Inference settings: Adjust the Randomness, Repetition, and Response limits.
Chat history: You can filter the chat history by Model or Date range.

Inference a model by using the API

With the API, you can programmatically integrate AI capabilities into your applications by using industry-standard OpenAI-compatible endpoints. This approach is essential for production deployments where you need to automate AI interactions, handle high volumes of requests, or embed conversational AI into existing systems.
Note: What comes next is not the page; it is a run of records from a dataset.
/-- Whether a descriptor's encoding is a reserved one: a FMT of 0xB-0xF or an OP outside the pairings (R137). -/
def pdReserved (d : BitVec 32) : Bool := pdLanes d != 0 && maxLanes (pdFmt d) (pdOp d) == 0

/-- Whether a descriptor of a legal pairing lies outside its limits (R137). -/
def pdOutside (d : BitVec 32) : Bool :=
  let l := pdLanes d
  l != 0 && (pdBuf d > 1535 || l > maxLanes (pdFmt d) (pdOp d) || (isMx (pdFmt d) && !(l == 32 || l == 64))
    || (pdSide d && (payloadSpan (pdFmt d) (pdOp d) l > 248 || resultSpan (pdFmt d) (pdOp d) l > 248)))

/-! ### Single-precision comparisons of the residual records (R211, R214) -/

def f32Nan (v : BitVec 32) : Bool := bits v.toNat 23 8 == 255 && bits v.toNat 0 23 != 0
def f32Inf (v : BitVec 32) : Bool := bits v.toNat 23 8 == 255 && bits v.toNat 0 23 == 0
/-- A key that orders the values that are no NaN. -/
def f32Key (v : BitVec 32) : Int := if bit v.toNat 31 then -((bits v.toNat 0 31 : Nat) : Int) else (bits v.toNat 0 31 : Nat)
def f32Max (a b : BitVec 32) : BitVec 32 := if f32Key a < f32Key b then b else a

/-- An F32 value as BF16 rounded toward +∞ (R214); a NaN gives the canonical NaN of R152. -/
def bf16Up (v : BitVec 32) : BitVec 16 :=
  if f32Nan v then 0x7FC0
  else if bits v.toNat 0 16 != 0 && !bit v.toNat 31 then BitVec.ofNat 16 (v.toNat / 65536 + 1)
  else BitVec.ofNat 16 (v.toNat / 65536)

/-- The tolerance in use: a value below 1.0, or a NaN, is used as 1.0 (R241). -/
def tolUsed (t : BitVec 32) : BitVec 32 := if f32Nan t || f32Key t < 0x3F800000 then 0x3F800000 else t

/-- Clock of an operating point, in tenths of a GHz. -/
def opFreq (op : Nat) : Nat :=
  match op with
  | 0 => 30 | 1 => 27 | 2 => 24 | 3 => 21 | 4 => 18 | 5 => 15 | 6 => 12 | _ => 9

end Sys2Proof.Machine
end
The API provides the flexibility to customize model behavior, manage conversation history, and scale your AI-powered features alongside your application.

Currently, the following APIs are supported:

Chat completions /v1/chat/completions: Create - OGX documentation, OpenAI documentation; Get - OGX documentation, OpenAI documentation; List - OGX documentation, OpenAI documentation; Delete - OpenAI documentation
Models /v1/models: Get - OGX documentation, OpenAI documentation; List - OGX documentation, OpenAI documentation

Review the following sections for examples of how to complete common inference tasks by using the API.

API endpoint

All API requests use the following base URL format:

https://us-east.rhai.ibm.com/v1/projects/{project_id}/inference

Replace {project_id} with your project ID. To find it, go to Red Hat AI Inference projects, open your project, and click Details.

Authenticating to the API

Before you can make API calls, you need to authenticate your requests. You can authenticate by using either a bearer token or an IBM Cloud API key.

Authenticating by using a bearer token

Bearer tokens ensure secure access to your project's inference capabilities and are generated from your IBM Cloud API key. Bearer tokens expire after a set period, so they must be refreshed periodically.

The following example shows how to retrieve a bearer token.

curl -X POST "https://iam.cloud.ibm.com/identity/token" --header "Content-Type: application/x-www-form-urlencoded" --header "Accept: application/json" --data-urlencode "grant_type=urn:ibm:params:oauth:grant-type:apikey" --data-urlencode "apikey=${IBM_CLOUD_API_KEY}"

The bearer token is the access_token in the response. These tokens have an expiration date and must be periodically refreshed.

{"access_token":"xxxxx","refresh_token":"not_supported","token_type":"Bearer","expires_in":3600,"expiration":1770058324,"scope":"ibm openid"}

Authenticating by using an API key

There are two ways to authenticate with an API key: You can create a service ID, which is the recommended way to distribute access and controls. If you create a service ID, you need to create a service ID API key as well, which you use to authenticate. Getting started with Red Hat AI Inference explains how to create a service ID and an API key to authenticate programmatically.

You can also authenticate by using a user API key, as opposed to a service ID API key. For more information, see Managing user API keys.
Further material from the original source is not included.